EXERCISE GOAL.
Scan the listing below and copy each line holding the word "takeCmd".

#### RECORDS FOR THIS TASK ####

-- ==== Sys2Proof/Proofs/KeptOps.lean ====
section
/-! Completions, records, the journal and the placing of commands. Each lemma says of one function of the model that
it keeps what `Keeping` asks for. -/

namespace Sys2Proof.Machine

section
-- One proof after another: each evaluates the default proofs of `Kept.frame`, and would wait for that in a thread of its own.
set_option Elab.async false
variable {q : Keeping} {s : State}

theorem Kept.rw {r : RegId} {i : Nat} {w : Word} (h : Kept q s) : Kept q (s.rw r i w) := h.frame
theorem Kept.fs {f : Fld} {i v : Nat} (h : Kept q s) : Kept q (s.fs f i v) := h.rw
theorem Kept.fsI {f : Fld} {i : Nat} {v : Int} (h : Kept q s) : Kept q (s.fsI f i v) := h.fs
theorem Kept.fadd {f : Fld} {i n : Nat} (h : Kept q s) : Kept q (s.fadd f i n) := h.fs
theorem Kept.freeWord (h : Kept q s) : Kept q (s.freeWord).2 := h.frame
theorem Kept.setMt {full frac : Nat} (h : Kept q s) : Kept q (s.setMt full frac) := h.frame
theorem Kept.setCount {m : Nat} (h : Kept q s) : Kept q (s.setCount m) := h.frame
theorem Kept.elapse {dt : Nat} (h : Kept q s) : Kept q (s.elapse dt) := .ite h h.setCount.frame
theorem Kept.arrive {full : Nat} (h : Kept q s) : Kept q (s.arrive full) := h.setMt.frame
theorem Kept.reach {full : Nat} (h : Kept q s) : Kept q (s.reach full) := .ite h h.arrive
theorem Kept.msi {v : Nat} (h : Kept q s) : Kept q (s.msi v) := .ite h.frame h.frame

theorem Kept.hostWrite {a : Nat} {b : List Byte} (h : Kept q s) : Kept q (s.hostWrite a b) :=
  h.put fun w => { w with host := memWrite_wf a b w.host }

theorem Kept.signal {r : Nat} (h : Kept q s) : Kept q (s.signal r) := .ite h.frame.msi h.frame

theorem Kept.ringReturn {r : Nat} {b : List Byte} (h : Kept q s) : Kept q (s.ringReturn r b) :=
  h.hostWrite.hostWrite.fs.signal

theorem Kept.postAt {mts typ source : Nat} {payload : List Byte} (h : Kept q s) :
    Kept q (s.postAt mts typ source payload) := by
  unfold State.postAt
  extract_lets
  split
  · exact .ite h.frame.frame.fadd h.frame.frame.ringReturn
  · exact h.frame.frame.fadd

theorem Kept.post {typ source : Nat} {payload : List Byte} (h : Kept q s) : Kept q (s.post typ source payload) := h.postAt
theorem Kept.det {fam inst subj kind detail : Nat} (h : Kept q s) : Kept q (s.det fam inst subj kind detail) := h.frame

theorem Kept.cplWrite {c : Cpl} (h : Kept q s) : Kept q (s.cplWrite c) :=
  .ite h.frame (.ite h.frame.frame.ringReturn h.frame)

theorem Kept.flushAwait {l : List Await} {b : List Nat} (h : Kept q s) : Kept q (flushAwait l b s).2 := by
  induction l generalizing b s with
  | nil => exact h
  | cons a t ih =>
    unfold Machine.flushAwait
    split
    · split
      · exact ih h
      · exact ih h.cplWrite
    · exact ih h

theorem Kept.flushFinals {l : List Cpl} (h : Kept q s) : Kept q (flushFinals l s).2 := by
  induction l generalizing s with
  | nil => exact h
  | cons c t ih =>
    unfold Machine.flushFinals
    split
    · exact h
    · exact ih h.cplWrite

theorem Kept.flush (h : Kept q s) : Kept q s.flush := h.flushAwait.frame.flushFinals.frame
theorem Kept.cplFirst {c : Cpl} (h : Kept q s) : Kept q (s.cplFirst c) := .ite h.frame.frame.flush h.frame.cplWrite
theorem Kept.cplFinal {c : Cpl} (h : Kept q s) : Kept q (s.cplFinal c) := .ite h.frame.frame h.frame.frame.flush
theorem Kept.newGen (h : Kept q s) : Kept q (s.newGen).2 := h.fs

/-- The journal holds the last 256 entries (R290). -/
theorem Kept.journal {e : JEntry} (h : Kept q s) : Kept q (s.journal e) := by
  unfold State.journal
  extract_lets j
  have hj : (j.drop (j.length - 256)).length ≤ 256 := by rw [List.length_drop]; omega
  generalize j.drop (j.length - 256) = l at hj ⊢
  exact h.put fun w => { w with journal := hj }

theorem Kept.twSendEach {ty : Nat} {both : Bool} {m : Nat → TwMsg} (h : Kept q s) : Kept q (s.twSendEach ty both m) :=
  .ite h h.frame

theorem Kept.twSend {ty : Nat} {both : Bool} {m : TwMsg} (h : Kept q s) : Kept q (s.twSend ty both m) := h.twSendEach
theorem Kept.notePages {a n : Nat} (h : Kept q s) : Kept q (s.notePages a n) := .ite h h.frame
theorem Kept.toSuspect (h : Kept q s) : Kept q s.toSuspect := h.fs.fs.fs.frame
theorem Kept.standbySuspect (h : Kept q s) : Kept q s.standbySuspect := .ite h.toSuspect h
theorem Kept.showPending (h : Kept q s) : Kept q s.showPending := h.fs.fs

theorem Kept.logRecord {gen code source : Nat} {full : Bool} (h : Kept q s) : Kept q (s.logRecord gen code source full) := by
  unfold State.logRecord
  extract_lets now r fits
  exact (Kept.put (s := s) h fun w => { w with sramJrn := w.journal }).showPending

theorem Kept.mirrorCmd {code seq place : Nat} {c : Cmd} (h : Kept q s) : Kept q (s.mirrorCmd code seq place c) :=
  .ite h.frame.twSend h

theorem Kept.twOutcome {c : Cmd} {seq status : Nat} (h : Kept q s) : Kept q (s.twOutcome c seq status) :=
  .ite h.twSend h.frame

theorem Kept.takeCmd {c : Cmd} (h : Kept q s) : Kept q (s.takeCmd c).2 := .ite h.frame.frame h.frame

theorem Kept.refuse {code : Nat} {c : Cmd} {seq : Nat} {k : Chk} (h : Kept q s) : Kept q (s.refuse code c seq k) :=
  h.cplFirst.twOutcome

theorem Kept.genFor {code : Nat} {c : Cmd} (h : Kept q s) : Kept q (s.genFor code c).2 := by
  unfold State.genFor
  split
  · exact h.newGen
  · exact h

theorem Kept.dropAwait {code seq : Nat} (h : Kept q s) : Kept q (s.dropAwait code seq) := .ite h.frame.flush h
theorem newGen_sched : (s.newGen).2.sched = s.sched := fs_sched s _ _ _

theorem genFor_sched (code : Nat) (c : Cmd) : (s.genFor code c).2.sched = s.sched := by
  unfold State.genFor
  split
  · exact newGen_sched
  · rfl

/-- A command is armed while fewer than 1,024 are (R26). -/
theorem Kept.placeCmd {code : Nat} {c : Cmd} {seq : Nat} (h : Kept q s) : Kept q (s.placeCmd code c seq) := by
  have hg := h.genFor (code := code) (c := c)
  unfold State.placeCmd
  split
  · exact hg.frame.mirrorCmd.dropAwait
  · extract_lets t p
    split
    · exact hg.frame.mirrorCmd.dropAwait
    · split
      · exact h.refuse.det
      · next hroom =>
        have hl : ∀ e : Entry, ((s.genFor code c).2.sched ++ [e]).length ≤ 1024 := by
          intro e
          rw [genFor_sched, List.length_append, List.length_singleton]
          omega
        exact (Kept.mirrorCmd (hg.put fun w => { w with sched := hl _ })).cplFirst

theorem Kept.submit {code : Nat} {chk : Cmd → State → Chk} {c : Cmd} (h : Kept q s) : Kept q (submit code chk c s) :=
  .ite h (.ite h.elapse.takeCmd.refuse (.ite h.elapse.takeCmd.refuse h.elapse.takeCmd.placeCmd))

theorem Kept.noteChange {gen code source : Nat} {full : Bool} (h : Kept q s) : Kept q (s.noteChange gen code source full) :=
  h.journal.logRecord

theorem Kept.finishAs {e : Entry} {status : Nat} {result : List Nat} {full late : Bool} (h : Kept q s) :
    Kept q (s.finishAs e status result full late) :=
  .ite (Kept.ite h.cplFirst h.cplFinal).twOutcome (Kept.ite h.cplFirst h.cplFinal).twOutcome.journal.logRecord

theorem Kept.finish {e : Entry} {status : Nat} {result : List Nat} {full : Bool} (h : Kept q s) :
    Kept q (s.finish e status result full) :=
  h.finishAs

theorem Kept.cancel {e : Entry} (h : Kept q s) : Kept q (s.cancel e) := (Kept.ite h.fs h).finish

theorem Kept.cancelAll {l : List Entry} (h : Kept q s) : Kept q (s.cancelAll l) := by
  induction l generalizing s with
  | nil => exact h
  | cons e t ih => exact ih h.cancel

theorem Kept.showRate (h : Kept q s) : Kept q s.showRate := h.fsI
theorem Kept.showPhase {n : Nat} {p : Int} (h : Kept q s) : Kept q (s.showPhase n p) := h.fsI
theorem Kept.setSlot {n : Nat} {x : WhSlot} (h : Kept q s) : Kept q (s.setSlot n x) := h.frame

theorem Kept.stepSlots {off : Int} (h : Kept q s) : Kept q (s.stepSlots off) :=
  h.foldl fun _ _ h1 => .ite h1.setSlot h1.setSlot.showPhase

theorem Kept.setAbsorb {a : Int} (h : Kept q s) : Kept q (s.setAbsorb a) := h.frame

theorem Kept.cancelForStep (h : Kept q s) : Kept q s.cancelForStep :=
  Kept.cancelAll (h.put fun w => { w with sched := Nat.zero_le _ })

/-- The interval between a step and the first tick start of the new count has no samples and no drive frames left (R18). -/
theorem Kept.stepTo {off : Int} {frac : Nat} (h : Kept q s) (hg : q.AnyGap) : Kept q (s.stepTo off frac) := by
  unfold State.stepTo
  extract_lets full fr first t ahead _ u v
  have ht : Kept q t := h.setMt
  have hs : t.time.sample ≤ 4 → (if ahead then 4 else t.time.sample) ≤ 4 := by
    intro hs
    split
    · exact Nat.le_refl 4
    · exact hs
  have hf : t.time.frame ≤ 64 → (if ahead then 64 else t.time.frame) ≤ 64 := by
    intro hf
    split
    · exact Nat.le_refl 64
    · exact hf
  have hu : Kept q u :=
    ⟨fun i => { ht.within i with sample := hs (ht.within i).sample, frame := hf (ht.within i).frame }, ht.queue, hg _ _ _ ht.clock⟩
  exact hu.fs.fs.stepSlots.cancelForStep

theorem Kept.applyMtStep {e : Entry} (h : Kept q s) (hg : q.AnyGap) : Kept q (applyMtStep e s) :=
  .ite h.finish (Kept.ite (h.stepTo hg) (h.stepTo hg).setAbsorb).cplFirst.journal.logRecord

theorem Kept.alignStep (h : Kept q s) (hg : q.AnyGap) : Kept q s.alignStep := .ite h (h.stepTo hg).setAbsorb
theorem Kept.execFreeWaitExpiry (h : Kept q s) : KeptNext q (execFreeWaitExpiry s) := (Kept.ite h.frame h).next
theorem Kept.applyMtRateSet {e : Entry} (h : Kept q s) : Kept q (applyMtRateSet e s) := h.frame.showRate.finish

theorem Kept.handLong (h : Kept q s) : Kept q s.handLong :=
  h.put fun w => { w with sched := Nat.le_trans (Nat.le_of_eq (List.length_map _)) w.sched }

theorem Kept.execLongFormHandover (h : Kept q s) : KeptNext q (execLongFormHandover s) := h.handLong.next

theorem Kept.execSkewCalibration {d delay skew8 : Nat} (h : Kept q s) : KeptNext q (execSkewCalibration d delay skew8 s) :=
  (Kept.ite (.ite h.fs.fs.det h.fs.fs) h).next

theorem Kept.execMediaTimeIntegrityFault {cond : Nat} (h : Kept q s) : KeptNext q (execMediaTimeIntegrityFault cond s) :=
  (Kept.ite h.det (.ite h.det h)).next

theorem Kept.mtRead (h : Kept q s) : Kept q s.mtRead := h.rw.rw.rw.rw.rw
theorem Kept.execMtNsRead {dt : Nat} (h : Kept q s) : KeptNext q (execMtNsRead dt s) := h.elapse.mtRead.frame.next
theorem Kept.imgWrite {r : RegId} {i w : Nat} (h : Kept q s) : Kept q (s.imgWrite r i w) := h.rw
theorem Kept.setShw {r : RegId} {i : Nat} {w : Word} (h : Kept q s) : Kept q (s.setShw r i w) := h.frame
theorem Kept.setArm {a : RegId} {i : Nat} {b : Bool} (h : Kept q s) : Kept q (s.setArm a i b) := h.fs.frame

theorem Kept.rwsWrite {r : RegId} {i w : Nat} (h : Kept q s) : Kept q (s.rwsWrite r i w) := by
  unfold State.rwsWrite
  split
  · exact h.imgWrite
  · exact .ite h.setShw.rw.setArm h.setShw.setArm

theorem Kept.handOver {a : RegId} {i : Nat} (h : Kept q s) : Kept q (s.handOver a i) :=
  (h.foldl fun _ _ h1 => h1.foldl fun _ _ h2 => h2.rw).setArm

theorem Kept.handOverPoint {a : RegId} {i guard : Nat} (h : Kept q s) : Kept q (s.handOverPoint a i guard) :=
  .ite h.handOver h

theorem Kept.tickHandOver (h : Kept q s) : Kept q s.tickHandOver :=
  h.foldl fun _ _ h1 => .ite h1.handOverPoint (.ite h1.handOverPoint (.ite h1.handOverPoint (.ite h1.handOverPoint h1)))

theorem Kept.markWritten {seq : Nat} {guard : Bool} (h : Kept q s) : Kept q (s.markWritten seq guard) :=
  h.put fun w => { w with sched := Nat.le_trans (Nat.le_of_eq (List.length_map _)) w.sched }

theorem Kept.submitRws {code : Nat} {chk : Cmd → State → Chk} {wr : Cmd → State → State} {c : Cmd} (h : Kept q s)
    (hw : ∀ c s, Kept q s → Kept q (wr c s)) : Kept q (submitRws code chk wr c s) :=
  .ite (hw _ _ h.submit).markWritten h.submit

theorem Kept.rwsTransfer {a : RegId} {i : Nat} {wr : Cmd → State → State} {e : Entry} (h : Kept q s)
    (hw : ∀ c s, Kept q s → Kept q (wr c s)) : Kept q (s.rwsTransfer a i wr e) :=
  .ite h (.ite (hw _ _ h).handOver.setArm.frame (hw _ _ h).handOver)

theorem Kept.pcOvf {agg : Bool} {u j : Nat} (h : Kept q s) : Kept q (s.pcOvf agg u j) := .ite h.fs h.fs
theorem Kept.pcAdd {agg : Bool} {u j n : Nat} (h : Kept q s) : Kept q (s.pcAdd agg u j n) := .ite h (.ite h.rw.pcOvf h.rw)

theorem Kept.perf {u ev n rises : Nat} (h : Kept q s) : Kept q (s.perf u ev n rises) :=
  (h.foldl fun _ _ h1 => .ite h1.pcAdd h1).foldl fun _ _ h1 => .ite h1.pcAdd h1

theorem Kept.perfs {u : Nat} {l : List (Nat × Nat × Nat)} (h : Kept q s) : Kept q (s.perfs u l) :=
  h.foldl fun _ _ h1 => .ite h1 h1.perf

theorem Kept.perfAgg {g ev : Nat} {cl : Option Nat} {n : Nat} (h : Kept q s) : Kept q (s.perfAgg g ev cl n) :=
  h.foldl fun _ _ h1 => .ite h1.pcAdd h1

end

end Sys2Proof.Machine
end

####

SOLUTION TO THIS PROBLEM.
theorem Kept.takeCmd {c : Cmd} (h : Kept q s) : Kept q (s.takeCmd c).2 := .ite h.frame.frame h.frame
  .ite h (.ite h.elapse.takeCmd.refuse (.ite h.elapse.takeCmd.refuse h.elapse.takeCmd.placeCmd))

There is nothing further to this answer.